Outros sintomas que podem acometer os portadores da síndrome são alterações na estrutura do palato duro (uma camada óssea fina localizada no teto da boca), provocando desvio do alinhamento natural e mordida cruzada. Por causa disso o paciente pode estar predisposto a ter apneia e distúrbios do sono.

Os dedos, punhos, cotovelos e joelhos dos pacientes com aracnodactilia também são hiperextensivos. Nos pés e tornozelos é possível desenvolver frouxidão, produzindo instabilidade e deformações que, ao longo dos anos, podem se agravar. Na pele, pode haver predominância de estrias atróficas pelo fato das características de hiperextensão (em grande parte localizadas nos ombros, região lombar e quadris). O paciente ainda pode sofrer fortes dores na nuca e abdômen, lesões nos ligamentos e fraturas por causa do agravamento dos sintomas sem o tratamento correto.

As crianças que adquirem a doença de forma congênita tendem a nascer mais altas do que o normal e a ter os membros desproporcionais, se comparados ao tronco. A relação entre envergadura e altura dos membros pode ser agravada por alterações causadas pela escoliose ou cifose anormal.

Como fazer o diagnóstico

Para que o diagnóstico seja enquadrado na Síndrome de Marfan, é necessário que sejam identificadas alterações em dois sistemas diferentes, além do possível envolvimento em um terceiro sistema (esquelético, cardíaco e ocular). Os médicos que suspeitarem da síndrome deverão realizar o exame físico, observando tanto o histórico do paciente, quanto de sua família.

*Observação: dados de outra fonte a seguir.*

-- ==== Sys2Proof/Machine/Requests.lean ====
section
/-! DEFINITION. The meanings of the three request rows (R112 to R114). -/

namespace Sys2Proof.Machine

/-- READ (R112): Process(req) with Permitted = allR. -/
def execRead (ia : Word64) (noSnoop inCoherencyDomain : Bool) (source : Nat) (s : State) : Out :=
  process { kind := .read, ia := ia, noSnoop := noSnoop, inCoherencyDomain := inCoherencyDomain, source := source } s

/-- WRITE (R113): Process(req) with Permitted = allW. -/
def execWrite (ia : Word64) (noSnoop inCoherencyDomain : Bool) (source : Nat) (s : State) : Out :=
  process { kind := .write, ia := ia, noSnoop := noSnoop, inCoherencyDomain := inCoherencyDomain, source := source } s

/-- ATOMIC (R114): Process(req) with Permitted = allR and allW. -/
def execAtomic (ia : Word64) (noSnoop inCoherencyDomain : Bool) (source : Nat) (s : State) : Out :=
  process { kind := .atomic, ia := ia, noSnoop := noSnoop, inCoherencyDomain := inCoherencyDomain, source := source } s

end Sys2Proof.Machine
end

O especialista poderá realizar o exame ocular com lâmpada de fenda para detectar possíveis luxações no cristalino, identificando sintomas como a miopia e glaucoma, submeter o paciente a exames de imagem – como ecocardiograma e eletrocardiograma que irão detectar alterações nas válvulas cardíacas, possível causa do aumento da pressão arterial.

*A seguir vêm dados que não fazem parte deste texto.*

-- ==== Sys2Proof/Machine/Agents.lean ====
section
/-! DEFINITION. The turns of the agents (R20, R54, R57, R100, R177, R178), the order in which they move, and the placing of
one table word for the host. -/

namespace Sys2Proof.Machine

/-- Software writes bytes to physical memory (R20(c), R52, R178). -/
def softwareWrite (a : Nat) (data : List Byte) (s : State) : Out :=
  match firstHole s.cfg a data.length with
  | some h => .fault (.physicalHole h)
  | none => .next (storeBytes a data s)

/-- Software reprograms the root and context entries of a source (R24, R36). -/
def softwareProgram (source : Nat) (answers : List CtxOutcome) (s : State) : State :=
  { s with ctxTable := assocPut s.ctxTable source answers }

/-- The bytes an atomic operation leaves: the source does not say which (R114, N16), so each is a free value. -/
def atomicResult (n : Nat) (old data : List Byte) : List Byte :=
  (List.range data.length).map (Config.atomicByte n old data)

/-- The access of a device at its final address (R57). It touches bytes of the mapped page only (D11). -/
def translatedAccess (k : Nat) (ws : Walk) (pa : Word64) (size : PageSize) (snooped : Bool) (memType : MemType)
    (data : List Byte) (s : State) : Out :=
  let bytes := data.take (bytesLeftInPage pa size)
  let found := memReadBytes s.mem pa.toNat bytes.length
  let access (d : List Byte) : Access :=
    { req := ws.req, pa := pa, size := size, snooped := snooped, memType := memType, data := d }
  let leave (d : List Byte) : State := { s with walks := s.walks.eraseIdx k, accesses := s.accesses ++ [access d] }
  match firstHole s.cfg pa.toNat bytes.length with
  | some h => .fault (.physicalHole h)
  | none =>
    match ws.req.kind with
    | .read => .next (leave found)
    | .write => .next (storeBytes pa.toNat bytes (leave bytes))
    | .atomic => .next (countDraw (storeBytes pa.toNat (atomicResult s.freeCount found bytes) (leave found)))

/-- The last step of a device on its request (R57, R177): the access of a translated request, nothing for a faulted one
(R150). A request that is not over is left as it is. -/
def conclude (k : Nat) (data : List Byte) (s : State) : Out :=
  match s.walks[k]? with
  | none => .next s
  | some ws =>
    match ws.phase with
    | .lookup => .next s
    | .check _ => .next s
    | .walk _ => .next s
    | .done (.fault _ _) => .next { s with walks := s.walks.eraseIdx k }
    | .done (.translated pa size snooped memType _) => translatedAccess k ws pa size snooped memType data s

/-- One turn of one agent (R20). -/
def runTurn (t : Turn) (s : State) : Out :=
  match t with
  | .process q => exec q.instr s
  | .issue q => .next (issueRequest q s)
  | .advance k => hwStep exec k s
  | .conclude k data => conclude k data s
  | .write a data => softwareWrite a data s
  | .invalidate => .next (invalidateCaches s)
  | .program source answers => .next (softwareProgram source answers s)

/-- The request is not over (R177). -/
def Walk.unfinished (ws : Walk) : Bool :=
  match ws.phase with
  | .lookup => true
  | .check _ => true
  | .walk _ => true
  | .done _ => false

/-- What moves when no agent's turn is listed: the hardware, on the oldest request that is not over; nothing when there is
none, the run being over (R177). -/
def defaultMove (s : State) : Out :=
  match s.walks.findIdx? Walk.unfinished with
  | some k => hwStep exec k s
  | none => .next s

/-- The move of the machine: the first turn listed, or the default one. -/
def move (s : State) : Out :=
  match s.agenda with
  | t :: ts => runTurn t { s with agenda := ts }
  | [] => defaultMove s

/-- The context record under which a lone table word is read (log 20). -/
def tableWordCtx : Ctx := { extended := false, slptptr := 0, agaw := 48, cd := false }

/-- The request whose walk reads a lone table word (log 20). -/
def tableWordRequest : Request := { kind := .read, ia := 0, noSnoop := false, inCoherencyDomain := true, source := 0 }

/-- A walk that stands at a level with its table at address 0 (log 20). -/
def tableWordWalk (L : Level) : Walk :=
  { Walk.start tableWordRequest with phase := .walk tableWordCtx, level := L }

/-- Place one table word so that the next move reads it as an entry and gives it to its meaning (log 20): under the
configuration the word is written for, the word at address 0 with a clean cache, a walk at the level at which the decoder
reads the word, and the hardware's turn on it first. A request row has no word and is not placed (R87, R89). -/
def placeTableWord (s : State) (nbits w : Nat) : State :=
  if nbits = 0 then s
  else
    let e := tableWord nbits w
    { s with
      cfg := Config.a
      mem := memWriteBytes s.mem 0 (bytesOfEntry Config.a.byteOrder e)
      hist := s.hist.filter (fun x => x.1 != 0)
      walks := s.walks ++ [tableWordWalk (tableWordLevel Config.a e)]
      agenda := .advance s.walks.length :: s.agenda }

end Sys2Proof.Machine
end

Caso seja detectado o diagnóstico, é importante que haja o acompanhamento periódico para verificar se novos sintomas surgirão com o passar do tempo.

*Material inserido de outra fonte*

-- ==== Sys2Proof/Certificates/Slice0/Obligations.lean ====
section
/-! DEFINITION. The statements for the provers. Each docstring names the rule of spec/ that the statement formalises, and,
where it rests on a choice of the model, the log entry. -/

open Sys2Proof Sys2Proof.Machine

/-! ### Launch and the invariant -/

/-- The launch state of R171: L1, L2, L3 and L5 hold of it, and the invariant. MODEL'S CHOICE (log 1, 4, 19): the spec gives
no reset values (R35); these are its launch premises with configuration A. -/
def Obligations.ResetMeetsLaunchPremises : Prop :=
  State.reset.noFaultRecorded ∧ State.reset.nothingInFlight ∧ State.reset.cachesClean ∧ State.reset.configured ∧
    State.reset.Inv

/-- Every step keeps the invariant: memory and the translation caches in canonical form, every Hist(a) holding the current
content (R52), every walk where the rules put it (R43, R92, R94, R103), every faulted request in the fault log (R29). -/
def Obligations.EveryStepKeepsTheInvariant : Prop :=
  ∀ s t : State, s.Inv → step s = .next t → t.Inv

/-- R22, R36: the configuration, the two capability registers among it, never changes while the hardware runs. -/
def Obligations.ConfigurationNeverChanges : Prop :=
  ∀ s t : State, step s = .next t → t.cfg = s.cfg

/-- R29: the fault log is appended to, never shortened; one step appends at most one record. -/
def Obligations.FaultLogOnlyGrows : Prop :=
  ∀ s t : State, step s = .next t → ∃ new, t.faultLog = s.faultLog ++ new ∧ new.length ≤ 1

/-- R48: only a software write and a device's translated access change memory; no step of the remapping hardware does, and
of the other steps only `Invalidate` changes a Hist. -/
def Obligations.HardwareWritesNoMemory : Prop :=
  ∀ s t : State, step s = .next t → (∀ a data, s.agenda.head? ≠ some (.write a data)) →
    (∀ k data, s.agenda.head? ≠ some (.conclude k data)) →
    t.mem = s.mem ∧ (s.agenda.head? ≠ some .invalidate → t.hist = s.hist)

/-! ### Decoding and encoding -/

/-- Words written out from the encodings of spec/opcode_table.json, at the default bit positions, decode at their levels to
the instructions they stand for; and one reserved word of each of three kinds is rejected by its clause. -/
def Obligations.WordsOfTheTableDecode : Prop :=
  decodeEntry Config.a .l4 0x0000000000101003 = .ok (.slPml4e true true 0x101 0) ∧
  decodeEntry Config.a .l3 0x0000000000102001 = .ok (.slPdpeTable true false 0x102 0) ∧
  decodeEntry Config.a .l3 0x00000002C0000083 = .ok (.slPdpePage1g true true false false 0xB 0) ∧
  decodeEntry Config.a .l2 0x0000000000103002 = .ok (.slPdeTable false true 0x103 0) ∧
  decodeEntry Config.a .l2 0x0000000044200881 = .ok (.slPdePage2m true false true false 0x221 0) ∧
  decodeEntry Config.a .l1 0x4000000876543803 = .ok (.slPte true true true true 0x876543 0) ∧
  decodeEntry Config.a .l1 0x8FF0000876543083 = .ok (.slPte true true false false 0x876543 0x8FF0000000000080) ∧
  decodeEntry Config.a .l2 0xFFFFFFFFFFFFFFFC = .ok (.slEntryNotPresent 0xFFFFFFFFFFFFFFFC) ∧
  decodeEntry Config.a .l4 0x0000000000101083 = .error (.reserved .pml4ePs) ∧
  decodeEntry Config.a .l3 0x00000002C0001083 = .error (.reserved .pdpePageLow) ∧
  decodeEntry Config.a .l1 0x0000400876543003 = .error (.reserved .addrAboveHaw)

Tratamento da Síndrome de Marfan

Embora não exista um procedimento que resulte na cura dos pacientes portadores da Síndrome de Marfan, existem vários tratamentos que podem amenizar os sintomas e aumentar a qualidade de vida. Portanto, o diagnóstico precoce é fundamental para que os resultados dos tratamentos sejam eficazes.

Para combater todos os sintomas da doença, também é necessário o trabalho de uma equipe multidisciplinar que envolve oftalmologistas, geneticistas, dentistas, ortopedistas e cardiologistas. A presença de miopia precoce e severa é, geralmente, o indicativo mais comum para portadores da síndrome.

As complicações, geralmente, estão relacionadas à intensidade de problemas cardíacos, especificamente com a dilatação da aorta que é progressiva. Por isso é importante o acompanhamento periódico para averiguar o tamanho da aorta e, se necessário, fazer intervenção cirúrgica.